-- What you need to do --
Start at the line in the entries below that contains "def blobCrc (b", stop at the line that contains "(hdr t, rec_", and output exactly the lines in that span, both ends included.

-- Information supplied --
***
-- ==== Sys2Proof/Machine/Floor.lean ====
section
/-!
DEFINITION. Floor images: the blob format and its checks, the loads, the registers of a floor page, and the pixel that
substitution shows (08_check_values_core_samples_and_floor_images.md R251 to R255).
-/

namespace Sys2Proof.Machine

/-! ### The blob (R252, R253) -/

/-- The slot of an output in on-die memory, and its length. -/
def floorBase (o : Nat) : Nat := o * 0x100000
def floorSlotLen : Nat := 0x100000

/-- A little-endian field of a blob. -/
def blobNum (b : List Byte) (a n : Nat) : Nat := leNat ((b.drop a).take n)

/-- The header fields lie in their ranges, agree with one another and with the length loaded; the reserved bytes are 0 (log 57). -/
def blobHeaderOk (b : List Byte) (len : Nat) : Bool :=
  let w := blobNum b 6 2
  let h := blobNum b 8 2
  let total := blobNum b 16 4
  blobNum b 0 4 == 0x524F4C46 && blobNum b 4 2 == 1 && 1 ≤ w && w ≤ 3840 && 1 ≤ h && h ≤ 2160 &&
    [1, 2, 4].contains (blobNum b 10 1) && [2, 5].contains (blobNum b 11 1) &&
    total % 16 == 0 && total == len && total ≤ floorSlotLen && 64 ≤ total &&
    blobNum b 20 2 == groupsW w && blobNum b 22 2 == groupsH h && ((b.take 60).drop 24).all (· == 0)

/-- The CRC-32 of a blob, its own field taken as 0 (R252). -/
def blobCrc (b : List Byte) : Nat := crc32 (b.take 60 ++ [0#8, 0#8, 0#8, 0#8] ++ b.drop 64)

/-- The number of groups of a blob. -/
def blobGroups (b : List Byte) : Nat := blobNum b 20 2 * blobNum b 22 2

/-- The record offset of group `g`. -/
def blobRecord (b : List Byte) (g : Nat) : Nat := blobNum b (64 + 4 * g) 4

/-- The header byte of tile `t` of a record, and the offset of its data. -/
def blobTile (b : List Byte) (rec_ t : Nat) : Nat × Nat :=
  let hdr (i : Nat) : Nat := blobNum b (rec_ + i) 1
  (hdr t, rec_ + 16 + ((List.range t).map fun i => tileUsed (hdr i)).sum)

/-- The length of a record. -/
def blobRecordLen (b : List Byte) (rec_ : Nat) : Nat :=
  16 + ((List.range 16).map fun i => tileUsed (blobNum b (rec_ + i) 1)).sum

/-- The directory and every record lie within the blob and after the directory (R253). -/
def blobOffsetsOk (b : List Byte) : Bool :=
  let dirEnd := 64 + 4 * blobGroups b
  dirEnd ≤ b.length && (List.range (blobGroups b)).all fun g =>
    let r := blobRecord b g
    r % 16 == 0 && dirEnd ≤ r && r + 16 ≤ b.length && r + blobRecordLen b r ≤ b.length

/-- Every tile meets R133 (R253). -/
def blobTilesOk (b : List Byte) : Bool :=
  (List.range (blobGroups b)).all fun g => (List.range 16).all fun t =>
    let (hdr, a) := blobTile b (blobRecord b g) t
    tileOk hdr (padTo 256 ((b.drop a).take (tileUsed hdr)))

/-- Why a blob is invalid: the detail word of R255, none for a valid blob. -/
def blobFault (b : List Byte) (len : Nat) : Option Nat :=
  if !blobHeaderOk b len then some 0x41
  else if blobCrc b != blobNum b 60 4 then some 0x42
  else if !blobOffsetsOk b then some 0x43
  else if !blobTilesOk b then some 0x44
  else none

/-! ### Loads (R255) -/

/-- The output runs: its frame ticks occur. -/
def State.outRuns (s : State) (o : Nat) : Bool := (s.out o).gen == .running || (s.out o).gen == .stopping

/-- The handle of a FLOOR_LOAD is 256's; its transfer reads the blob. -/
def State.floorXfer (s : State) (handle len addr : Nat) : State :=
  s.addXfer { sp := 256, handle := handle, op := 0x12, slice := 0, segs := bufferSegs addr len, idx := 0, done := 0,
              vid := none, src := none, snoop := none, buf := [], data := none, order := 0 }

/-- Step 1 of R255: the image in use stops being valid and the copy starts. With no image in use, its length and CRC read
as after reset (log 45). -/
def State.floorBegin (s : State) (o : Nat) (src : FloorSrc) : State :=
  let s := (s.wrN (R.outFloorStatus o) 0).wrN (R.outFloorCrc o) 0
  let s := s.setF (R.outFloorStatus o) F.outFloorStatus_loading
  let s := s.updFloor o fun x => { x with load := some (src, .copying) }
  match src with
  | .dram _ => s
  | .host handle len =>
    match s.cmdOf 256 handle with
    | some c => s.floorXfer handle len (argAddr c.words 2)
    | none => s

/-- A load is next for an output: it waits for a frame tick, or takes the step of that tick at once where the output does
not run. -/
def State.floorArm (s : State) (o : Nat) (src : FloorSrc) : State :=
  if s.outRuns o then s.updFloor o fun x => { x with load := some (src, .awaitTick) } else s.floorBegin o src

/-- A load is asked for; a second one waits until the first ends. -/
def State.floorAsk (s : State) (o : Nat) (src : FloorSrc) : State :=
  if (s.floorSt o).load.isSome then s.updFloor o fun x => { x with waiting := x.waiting ++ [src] } else s.floorArm o src

/-- The present load is over; the next one waiting takes its place. -/
def State.floorNext (s : State) (o : Nat) : State :=
  let s := s.updFloor o fun x => { x with load := none }
  match (s.floorSt o).waiting with
  | [] => s
  | src :: rest => (s.updFloor o fun x => { x with waiting := rest }).floorArm o src

/-- A load ends without an image (step 4 of R255): the slot stays invalid. -/
def State.floorFailed (s : State) (o status detail : Nat) : State :=
  match (s.floorSt o).load with
  | none => s
  | some (src, _) =>
    let s := s.clrF (R.outFloorStatus o) F.outFloorStatus_loading
    let s := match src with
      | .host handle _ =>
        (match s.xfer 256 handle with
         | some x => s.failXfer x status detail
         | none => s.fail 256 handle status detail)
      | .dram _ => (s.setF (R.outFloorSrc o) F.outFloorSrc_failed).clrF (R.outFloorSrc o) F.outFloorSrc_start
    s.floorNext o

/-- The new image becomes valid (step 3 of R255). -/
def State.floorValid (s : State) (o len : Nat) : State :=
  match (s.floorSt o).load with
  | none => s
  | some (src, _) =>
    let crc := Mem.le 0 s.mem.floor (floorBase o + 60) 4
    let s := s.wrN (R.outFloorStatus o) (2 ^ 31 + len % 2 ^ 21)
    let s := (s.wrN (R.outFloorCrc o) crc).wr (R.outFloorFrame o) (s.rd (R.outFrame o))
    let result := leBytes 4 len ++ leBytes 4 crc ++ leBytes 4 (s.num (R.outFloorFrame o))
    let s := match src with
      | .host handle _ =>
        (match s.xfer 256 handle with
         | some x => s.endXfer x result
         | none => s.complete 256 handle 0 result)
      | .dram _ => s.clrF (R.outFloorSrc o) F.outFloorSrc_start
    s.floorNext o

/-- The steps of a load that a frame tick of its output takes (R255). -/
def State.floorTick (s : State) (o : Nat) : State :=
  match (s.floorSt o).load with
  | some (src, .awaitTick) => s.floorBegin o src
  | some (_, .awaitValid len) => s.floorValid o len
  | _ => s

/-- Write a piece of a blob into the slot of an output. A load is forwarded as WRITE_DRAM at an offset beyond the DRAM
(15_pairs_and_live_insertion.md R430; log 41). -/
def State.floorStore (s : State) (o off : Nat) (data : List Byte) : State :=
  State.mirror { s with mem := { s.mem with floor := Mem.write 0 s.mem.floor (floorBase o + off) data } }
    (.writeDram (dramEnd + floorBase o + off) data false false)

/-- The blob in the slot is complete: it is checked, and waits for its tick (steps 2 to 4 of R255). -/
def State.floorChecked (s : State) (o len : Nat) : State :=
  match blobFault (Mem.read 0 s.mem.floor (floorBase o) len) len with
  | some d => s.floorFailed o 0x1002 d
  | none =>
    match (s.floorSt o).load with
    | none => s
    | some (src, _) =>
      if s.outRuns o then s.updFloor o fun x => { x with load := some (src, .awaitValid len) } else s.floorValid o len

/-- Every 64 KiB of a DRAM range is reserved to the protected world. -/
def State.dramReserved (s : State) (a len : Nat) : Bool :=
  a + len ≤ dramEnd && (List.range (ceilDiv len 65536)).all fun i => s.dramProtected (a + i * 65536) 1

/-- The copy of a load from protected DRAM (R253, R255): the header first, then the length that it names; an uncorrectable
block fails the load, and so does DRAM in self-refresh (13_memory_controller.md R382; 14_clock_generation.md R410, R413). -/
def State.floorCopyDram (s : State) (o base : Nat) (ecc : Ecc) : State :=
  let len := Mem.le 0 s.mem.dram (base + 16) 4
  if s.dmc.selfRefresh ∨ len < 64 ∨ floorSlotLen < len ∨ !s.dramReserved base len then s.floorFailed o 0 0
  else
    let (data, fails, s) := s.dramRead base len (0x30 + o) 0 ecc
    if fails.isEmpty then (s.floorStore o 0 data).floorChecked o len else s.floorFailed o 0 0

/-- FLOOR_COPY_DONE: the last byte of a load is in the slot (R255). -/
def doFloorCopyDone (o : Nat) (ecc : Ecc) (s : State) : State :=
  match (s.floorSt o).load with
  | some (.dram b, .copying) => s.floorCopyDram o b ecc
  | some (.host handle len, .copying) =>
    match s.xfer 256 handle with
    | some x => if x.idx = x.segs.length then s.floorChecked o len else s
    | none => s
  | _ => s

/-- FLOOR_LOAD starts (R255). -/
def startFloorLoad (c : Cmd) (s : State) : State :=
  s.floorAsk (argOf c.words 0 % 8) (.host c.handle (argOf c.words 4))

/-- The output whose present load a FLOOR_LOAD transfer serves. -/
def State.floorOf (s : State) (handle : Nat) : Option Nat :=
  (List.range 8).find? fun o => match (s.floorSt o).load with
    | some (.host h _, _) => h == handle
    | _ => false

/-! ### Registers of a floor page -/

/-- A write of OUT_FLOOR_SRC, in a page of the protected world by the protected world. -/
def doFloorSrc (r : Req) (o : Nat) (v : Word) (s : State) : State :=
  if !(s.pageWorld1 (pageBase 0x43 o) && s.reqProtected r) then s
  else
    let s := s.put (R.outFloorSrc o) F.outFloorSrc_base (bitsOf v.toNat 19 0)
    let s := if bitAt v.toNat 30 then s.clrF (R.outFloorSrc o) F.outFloorSrc_failed else s
    let base := s.fld (R.outFloorSrc o) F.outFloorSrc_base * 65536
    if !bitAt v.toNat 31 || s.flag (R.outFloorSrc o) F.outFloorSrc_start then s
    else if !s.dramReserved base 64 then s.setF (R.outFloorSrc o) F.outFloorSrc_failed
    else (s.setF (R.outFloorSrc o) F.outFloorSrc_start).floorAsk o (.dram base)

/-- OUT_FLOOR_SRC as read: 0 in a page of the general world. -/
def State.floorSrcWord (s : State) (o : Nat) : Word :=
  if s.pageWorld1 (pageBase 0x43 o) then s.rd (R.outFloorSrc o) else 0#32

/-- A write of OUT_FLOOR_COLOUR: the host's, or the protected world's in its own page (R253, text). -/
def doFloorColour (r : Req) (o : Nat) (v : Word) (s : State) : State :=
  if s.pageWorld1 (pageBase 0x43 o) then (if s.reqProtected r then s.plainWrite (R.outFloorColour o) v else s)
  else if r.isHost then s.plainWrite (R.outFloorColour o) v else s

/-! ### The pixel that substitution shows (R251) -/

/-- A floor pixel of a blob in a slot. -/
def State.floorAt (s : State) (o x y : Nat) : Nat :=
  let b := floorBase o
  let m (a n : Nat) : Nat := Mem.le 0 s.mem.floor (b + a) n
  let g := y / 32 * m 20 2 + x / 32
  let t := y / 8 % 4 * 4 + x / 8 % 4
  let rec_ := m (64 + 4 * g) 4
  let a := rec_ + 16 + ((List.range t).map fun i => tileUsed (m (rec_ + i) 1)).sum
  ((decodeTile (m (rec_ + t) 1) (Mem.read 0 s.mem.floor (b + a) 256))[y % 8 * 8 + x % 8]?).getD 0

/-- The floor pixel at an output coordinate: of the image, its background colour, or OUT_FLOOR_COLOUR. -/
def State.floorPx (s : State) (o x y : Nat) : Px :=
  if s.flag (R.outFloorStatus o) F.outFloorStatus_valid then
    let m (a n : Nat) : Nat := Mem.le 0 s.mem.floor (floorBase o + a) n
    let k := max 1 (m 10 1)
    let fmt := m 11 1
    pixel32 fmt (if x / k < m 6 2 && y / k < m 8 2 then s.floorAt o (x / k) (y / k) else m 12 4)
  else pixel32 2 (s.num (R.outFloorColour o))

end Sys2Proof.Machine
end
***
-- Response to this task --
def blobCrc (b : List Byte) : Nat := crc32 (b.take 60 ++ [0#8, 0#8, 0#8, 0#8] ++ b.drop 64)

/-- The number of groups of a blob. -/
def blobGroups (b : List Byte) : Nat := blobNum b 20 2 * blobNum b 22 2

/-- The record offset of group `g`. -/
def blobRecord (b : List Byte) (g : Nat) : Nat := blobNum b (64 + 4 * g) 4

/-- The header byte of tile `t` of a record, and the offset of its data. -/
def blobTile (b : List Byte) (rec_ t : Nat) : Nat × Nat :=
  let hdr (i : Nat) : Nat := blobNum b (rec_ + i) 1
  (hdr t, rec_ + 16 + ((List.range t).map fun i => tileUsed (hdr i)).sum)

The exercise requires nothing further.